According to the Egyptian Initiative for Personal Rights (EIPR), the volunteers include four lawyers who joined Tantawi’s presidential campaign in three different governorates.
The four lawers have been identified as Sayed Mohamed Hussein Khadr, Mohamed Ibrahim Mohamed Sayed, Mohamed Ali Abdel Qader Ebada, and Abdel Galil Mahmoud Sherbini Ibrahim.
EIPR pointed out that the detainees are facing charges of “joining a subversive or terrorist group, spreading false news, and misusing social media”.
The organisation added that seven of the detainees were still being held in detention as of yesterday despite the fact that the State Security Prosecution issued a decision on 20 September to release them on bail of five thousand pounds each which their families and lawyers paid last week.
EIPR called on the Public Prosecutor to intervene immediately to ensure the implementation of the decisions issued by his office.
“EIPR lawyers who attended the sessions of interrogation and renewal of detention confirmed that most of the detainees were arrested or summoned to National Security offices in their governorates and interrogated simply for filling out volunteer forms in Tantawi’s presidential campaign, while others just liked the campaign’s Facebook page,” the organisation said in a statement.
“EIPR once again held the National Election Authority and the Public Prosecutor’s office responsible for this security crackdown that violates the constitution and the law,” it added.
Tantawi has previously reported that security forces have arrested some of his associates and relatives and prevented him from holding election-related events.
Earlier this month, a report by Citizen Lab showed that Tantawi was hacked by European commercial spyware several times after he announced his interest in running for the presidency.

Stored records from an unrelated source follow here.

-- ==== Sys2Proof/Machine/Dispatch.lean ====
section
/-! DEFINITION. One arm per row of spec/opcode_table.json. -/

namespace Sys2Proof.Machine

def exec (i : Instr) (s : State) : Host.Outcome State Fault Refusal :=
  match i with
  | .reset => Sys2Proof.Machine.execReset s
  | .idle => Sys2Proof.Machine.execIdle s
  | .take => Sys2Proof.Machine.execTake s
  | .feed b => Sys2Proof.Machine.execFeed b s
  | .feedTake b => Sys2Proof.Machine.execFeedTake b s

end Sys2Proof.Machine
end

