theorem feedByte_append {buffer : List Byte} (b : Byte) (hne : buffer ≠ []) (h : buffer.length + 1 < 8) :
    feedByte buffer b = (buffer ++ [b], .incomplete) := by
  rw [feedByte_of_ne_nil b hne, if_pos h]

theorem feedByte_close_sentinel {buffer : List Byte} (h : buffer.length = 7) :
    feedByte buffer Config.sentinel = ([], .complete (buffer ++ [Config.sentinel])) := by
  rw [feedByte_of_ne_nil _ (List.ne_nil_of_length_eq_add_one h), h, if_neg (by decide), if_pos rfl]

theorem feedByte_close_of_ne {buffer : List Byte} {b : Byte} (h : buffer.length = 7) (hb : b ≠ Config.sentinel) :
    feedByte buffer b = ([], .discarded) := by
  rw [feedByte_of_ne_nil _ (List.ne_nil_of_length_eq_add_one h), h, if_neg (by decide), if_neg hb]

/-! ### Cells that hold a list of bytes -/

@[simp] theorem cellsOf_nil : cellsOf [] = bottomCells := by
  ext i h
  simp [cellsOf]

/-- Writing the cell after the last byte appends the byte. -/
theorem memWrite_cellsOf {bs : List Byte} {i : Fin 8} (b : Byte) (h : i.val = bs.length) :
    memWrite (cellsOf bs) i b = cellsOf (bs ++ [b]) := by
  apply Vector.ext
  intro n hn
  simp only [memWrite_get, cellsOf, Vector.getElem_ofFn, h]
  rcases lt_trichotomy n bs.length with hlt | rfl | hgt
  · simp [hlt.ne', List.getElem?_append_left hlt]
  · simp
  · simp [hgt.ne, List.getElem?_eq_none, hgt.le, Nat.succ_le_of_lt hgt]

/-- Eight cells that hold eight bytes give back those bytes. -/
theorem allBytes_cellsOf {bs : List Byte} (h : bs.length = 8) : allBytes (cellsOf bs).toList = some bs := by
  have hcells : (cellsOf bs).toList = bs.map some := by
    apply List.ext_getElem
    · simp [h]
    · intro n _ _
      simp [cellsOf]
  rw [hcells, allBytes_map_some]

/-! ### The block's registers against the source's buffer -/

/-- The registers stand for a buffer exactly when `len` counts its bytes and the cells hold them. -/
theorem represents_iff {s : State} {buffer : List Byte} :
    Represents s buffer ↔ s.len.val = buffer.length ∧ s.buf = cellsOf buffer := by
  refine and_congr_right fun _ => ⟨fun h => ?_, fun h i => by rw [h, cellsOf_get]⟩
  apply Vector.ext
  intro n hn
  simpa [cellsOf] using h ⟨n, hn⟩

theorem represents_reset : Represents State.reset [] :=
  represents_iff.mpr ⟨rfl, cellsOf_nil.symm⟩

/-- The attempt's registers alone stand for the buffer. -/
theorem Represents.of_attempt_eq {s t : State} {buffer : List Byte} (hr : Represents s buffer) (hlen : t.len = s.len)
    (hbuf : t.buf = s.buf) : Represents t buffer := by
  rw [represents_iff] at hr ⊢
  rwa [hlen, hbuf]

theorem Represents.eq_nil {s : State} {buffer : List Byte} (hr : Represents s buffer) (h : s.len = 0) : buffer = [] :=
  List.eq_nil_of_length_eq_zero (hr.1.symm.trans (congrArg Fin.val h))

theorem Represents.length_eq_seven {s : State} {buffer : List Byte} (hr : Represents s buffer) (h : s.len = 7) :
    buffer.length = 7 :=
  hr.1.symm.trans (congrArg Fin.val h)

/-- What the registers show after an accepted byte: the source's result on its buffer, and the source's new buffer. -/
theorem acceptByte_refines_feedByte {s : State} {buffer : List Byte} (b : Byte) (hr : Represents s buffer) :
    Represents (acceptByte b s) (feedByte buffer b).1 ∧
      shownResult ((acceptByte b s).resCode, (acceptByte b s).outFrame) = some (feedByte buffer b).2 := by
  obtain ⟨hlen, hbuf⟩ := represents_iff.mp hr
  rcases acceptByte_cases b s with ⟨h0, hb, e⟩ | ⟨h0, rfl, e⟩ | ⟨n, h0, hn, e⟩ | ⟨h7, rfl, e⟩ | ⟨h7, hb, e⟩ <;> rw [e]
  · obtain rfl := hr.eq_nil h0
    rw [feedByte_nil_of_ne hb]
    exact ⟨hr.of_attempt_eq rfl rfl, rfl⟩
  · obtain rfl := hr.eq_nil h0
    rw [feedByte_nil_sentinel, hbuf, memWrite_cellsOf _ rfl]
    exact ⟨represents_iff.mpr ⟨rfl, rfl⟩, rfl⟩
  · have hne : buffer ≠ [] := by
      rintro rfl
      exact h0 (Fin.ext hlen)
    rw [feedByte_append b hne (by omega), hbuf, memWrite_cellsOf b hlen]
    exact ⟨represents_iff.mpr ⟨by simp [hn, hlen], rfl⟩, rfl⟩
  · have hseven := hr.length_eq_seven h7
    rw [feedByte_close_sentinel hseven, hbuf, memWrite_cellsOf _ hseven.symm]
    refine ⟨represents_iff.mpr ⟨rfl, cellsOf_nil.symm⟩, ?_⟩
    simp [shownResult, allBytes_cellsOf, hseven]
  · have hseven := hr.length_eq_seven h7
    rw [feedByte_close_of_ne hseven hb]
    exact ⟨represents_iff.mpr ⟨rfl, cellsOf_nil.symm⟩, rfl⟩

/-- A run without a reset shows the source's results on the bytes accepted, from any state that stands for the source's
buffer. -/
theorem runShown_refines_feedBytes (vs : List InputVector) {s : State} {buffer : List Byte} (hr : Represents s buffer)
    (hrst : ∀ v ∈ vs, InputVector.rst v = false) :
    (runShown vs s).filterMap shownResult = feedBytes buffer (runAccepted vs s) := by
  induction vs generalizing s buffer with
  | nil => rfl
  | cons v vs ih =>
    obtain ⟨hv, hvs⟩ := List.forall_mem_cons.mp hrst
    cases hacc : acceptedByte v s with
    | some b =>
      obtain ⟨hnext, hres⟩ := acceptByte_refines_feedByte b hr
      simp [runShown, runAccepted, exec_of_acceptedByte hacc, hacc, hres, feedBytes, ih hnext hvs]
    | none =>
      obtain ⟨t, ht⟩ := exec_next (decode v) s
      obtain ⟨hlen, hbuf, hres⟩ := exec_of_noAcceptedByte hv hacc ht
      have hshown : shownResult (t.resCode, t.outFrame) = none := by rw [hres]; rfl
      simp [runShown, runAccepted, ht, hacc, hshown, ih (hr.of_attempt_eq hlen hbuf) hvs]

/-- Settles O38, by induction on the vectors: each accepted byte is one `feedByte`, every other step shows nothing. -/
theorem runShowsSourceResults : Obligations.RunShowsSourceResults :=
  ⟨fun vs _ _ _ hr hrst => runShown_refines_feedBytes vs hr hrst, represents_reset⟩

/-! ### The bus of a held frame (R45) -/

/-- One byte shifted into the bus from below. -/
def shiftIn (acc : BitVec 64) (b : Byte) : BitVec 64 := (acc <<< 8) ||| b.setWidth 64

theorem packBytes_eq_foldl (bs : List Byte) : packBytes bs = bs.foldl shiftIn 0 := rfl

/-- The byte shifted in last is the lowest one. -/
theorem extractLsb'_zero_shiftIn (acc : BitVec 64) (b : Byte) : (shiftIn acc b).extractLsb' 0 8 = b := by
  ext j hj
  have h64 : j < 64 := by omega
  simp [shiftIn, hj, h64]

/-- Shifting a byte in moves the others up by one place. -/
theorem extractLsb'_shiftIn (acc : BitVec 64) (b : Byte) (k : Nat) (hk : k + 16 ≤ 64) :
    (shiftIn acc b).extractLsb' (k + 8) 8 = acc.extractLsb' k 8 := by
  ext j hj
  have hin : k + 8 + j < 64 := by omega
  have hnew : ¬ k + 8 + j < 8 := by omega
  have hshift : k + 8 + j - 8 = k + j := by omega
  have hbyte : b.getLsbD (k + 8 + j) = false := BitVec.getLsbD_of_ge b _ (by omega)
  have hold : acc.getLsbD (k + j) = acc[k + j] := BitVec.getLsbD_eq_getElem (by omega)
  simp [shiftIn, hin, hnew, hshift, hbyte, hold]

/-- Packing eight bytes on the bus and reading them back in frame order is the identity. -/
theorem busBytes_packBytes (f₀ f₁ f₂ f₃ f₄ f₅ f₆ f₇ : Byte) :
    busBytes (packBytes [f₀, f₁, f₂, f₃, f₄, f₅, f₆, f₇]) = [f₀, f₁, f₂, f₃, f₄, f₅, f₆, f₇] := by
  simp [busBytes, busByte, packBytes_eq_foldl, List.finRange_succ, extractLsb'_shiftIn, extractLsb'_zero_shiftIn]

/-! ### The decoder's outputs while a frame is held (R131 to R135) -/

section HeldFrame
variable {s : State} {f₀ f₁ f₂ f₃ f₄ f₅ f₆ f₇ : Byte} (hv : s.outValid = true)
  (hf : s.outFrame = cellsOf [f₀, f₁, f₂, f₃, f₄, f₅, f₆, f₇])
include hv hf

theorem outType_of_held : outType s = some f₁ := by
  rw [outType, whileValid_of_valid _ hv, hf]; rfl

theorem outDispid_of_held : outDispid s = some f₂ := by
  rw [outDispid, whileValid_of_valid _ hv, hf]; rfl

theorem outQuery_of_held : outQuery s = some f₃ := by
  rw [outQuery, whileValid_of_valid _ hv, hf]; rfl

theorem outData_of_held : outData s = some f₄ := by
  rw [outData, whileValid_of_valid _ hv, hf]; rfl

theorem outCrcAsserted_of_held : outCrcAsserted s = some (bigEndian16 f₅ f₆) := by
  rw [outCrcAsserted, whileValid_of_valid _ hv, hf]; rfl

theorem outCrcComputed_of_held : outCrcComputed s = some (crc16 [f₁, f₂, f₃, f₄]) := by
  rw [outCrcComputed, whileValid_of_valid _ hv, hf]; rfl

theorem outCrcValid_of_held : outCrcValid s = some (bigEndian16 f₅ f₆ == crc16 [f₁, f₂, f₃, f₄]) := by
  rw [outCrcValid, outCrcAsserted_of_held hv hf, outCrcComputed_of_held hv hf]; rfl

theorem outTypeClass_of_held : outTypeClass s = some (typeClass f₁) := by
  rw [outTypeClass, outType_of_held hv hf]; rfl

theorem outFrameBus_of_held : outFrameBus s = some (packBytes [f₀, f₁, f₂, f₃, f₄, f₅, f₆, f₇]) := by
  rw [outFrameBus, whileValid_of_valid _ hv, hf, frameBus, allBytes_cellsOf rfl]; rfl

end HeldFrame

/-! ### What the host samples -/

@[simp] theorem hostRead_some {α : Type} (signal : OutSignal) (a : α) : hostRead signal (some a) = .next a := rfl

/-- The host's label of a type code's class is the source's label of the code; the class is never the refused 0b11. -/
theorem label_typeClass (t : Byte) : label (typeClass t) = .next (sourceLabel t) := by
  unfold typeClass sourceLabel
  split
  · rfl
  · split <;> rfl

/-- Settles O39: every output the host reads is defined, and holds what the source's `decode` computes. -/
theorem sampledReadingIsSourceDecode : Obligations.SampledReadingIsSourceDecode := by
  intro s f₀ f₁ f₂ f₃ f₄ f₅ f₆ f₇ hv hf
  simp only [sampleReading, outDispid_of_held hv hf, outType_of_held hv hf, outTypeClass_of_held hv hf,
    outQuery_of_held hv hf, outData_of_held hv hf, outCrcValid_of_held hv hf, outFrameBus_of_held hv hf,
    hostRead_some, andThen_next, label_typeClass, busBytes_packBytes, sourceDecode]

end Sys2Proof.Machine
end

section
/-! PROOFS. State: the registers and outputs a reset leaves (R32), the sentinel kept in cell 0 (R23), and what `res_code`
reports (R25). -/

namespace Sys2Proof.Machine

/-! ### The state after a reset (R32) -/

@[simp] theorem memRead_resetRegisters (i : Fin 8) (s : State) : memRead i (resetRegisters s) = none := by
  simp [memRead]

section NothingPending
variable {s : State} (hv : s.outValid = false)
include hv

theorem inReady_of_empty : inReady s = true := by simp [inReady, hv]

theorem outFrameBus_of_empty : outFrameBus s = none := whileValid_of_empty _ hv

theorem outType_of_empty : outType s = none := whileValid_of_empty _ hv

theorem outDispid_of_empty : outDispid s = none := whileValid_of_empty _ hv

theorem outQuery_of_empty : outQuery s = none := whileValid_of_empty _ hv

theorem outData_of_empty : outData s = none := whileValid_of_empty _ hv

theorem outCrcAsserted_of_empty : outCrcAsserted s = none := whileValid_of_empty _ hv

theorem outCrcComputed_of_empty : outCrcComputed s = none := whileValid_of_empty _ hv

theorem outCrcValid_of_empty : outCrcValid s = none := by rw [outCrcValid, outCrcAsserted_of_empty hv]

theorem outTypeClass_of_empty : outTypeClass s = none := by rw [outTypeClass, outType_of_empty hv]; rfl

end NothingPending

/-- A driven edge with `rst = 1` leaves the queue and resets the registers, whatever its other bits. -/
theorem step_of_rst {s : State} {v : InputVector} {rest : List Edge} (h : s.inputs = .vector v :: rest)
    (hrst : InputVector.rst v = true) : step s = .next (resetRegisters { s with inputs := rest }) := by
  rw [step_of_vector h, decode_eq_reset_iff.mpr hrst, exec_reset]

/-- Settles O2: the edge is a RESET, which clears `out_valid`, and with nothing pending every output is ⊥. -/
theorem stateAfterStepWithRst : Obligations.StateAfterStepWithRst := by
  intro s v rest hrst
  have hv : (resetRegisters { s with inputs := rest }).outValid = false := rfl
  exact ⟨_, step_of_rst rfl hrst, rfl, fun i => memRead_resetRegisters i _, hv,
    fun i => bottomCells_get i.val i.isLt, rfl, rfl, inReady_of_empty hv,
    outFrameBus_of_empty hv, outType_of_empty hv, outDispid_of_empty hv, outQuery_of_empty hv, outData_of_empty hv,
    outCrcAsserted_of_empty hv, outCrcComputed_of_empty hv, outCrcValid_of_empty hv, outTypeClass_of_empty hv⟩

/-! ### The sentinel in cell 0 (R23) -/

/-- The sentinel in cell 0 depends on the attempt's registers only. -/
theorem startIsSentinel_of_attempt_eq {s t : State} (hs : StartIsSentinel s) (hlen : t.len = s.len)
    (hbuf : t.buf = s.buf) : StartIsSentinel t := by
  rw [StartIsSentinel, hlen, hbuf]
  exact hs

theorem startIsSentinel_of_len_zero {s : State} (h : s.len = 0) : StartIsSentinel s :=
  fun hne => absurd h hne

A political adviser on Tantawi’s campaign, Ahmed Abdeen, told Middle East Eye that the former lawmaker would push forward with his candidacy despite the hacking.
Egypt’s elections authority on Monday announced the timeline for the presidential elections, which will take place on 10 December amid a crackdown on government critics and opposition leaders expected to run against Sisi, including liberal political activist Hisham Kassem.
An estimated 65,000 political prisoners have been languishing in jails since Sisi came to power in 2014, a year after leading a coup that toppled Egypt’s first democratically elected president, Mohamed Morsi.
Sisi won a second term in the 2018 election in a landslide victory, with 97 percent of the vote, against one candidate, himself a supporter of Sisi, after all serious opposition hopefuls had either been arrested or pulled out, citing intimidation.
Constitutional amendments in 2019 paved the way for the 68-year-old former army general to stand for an additional two terms, as well as extending the duration of presidential terms from four years to six.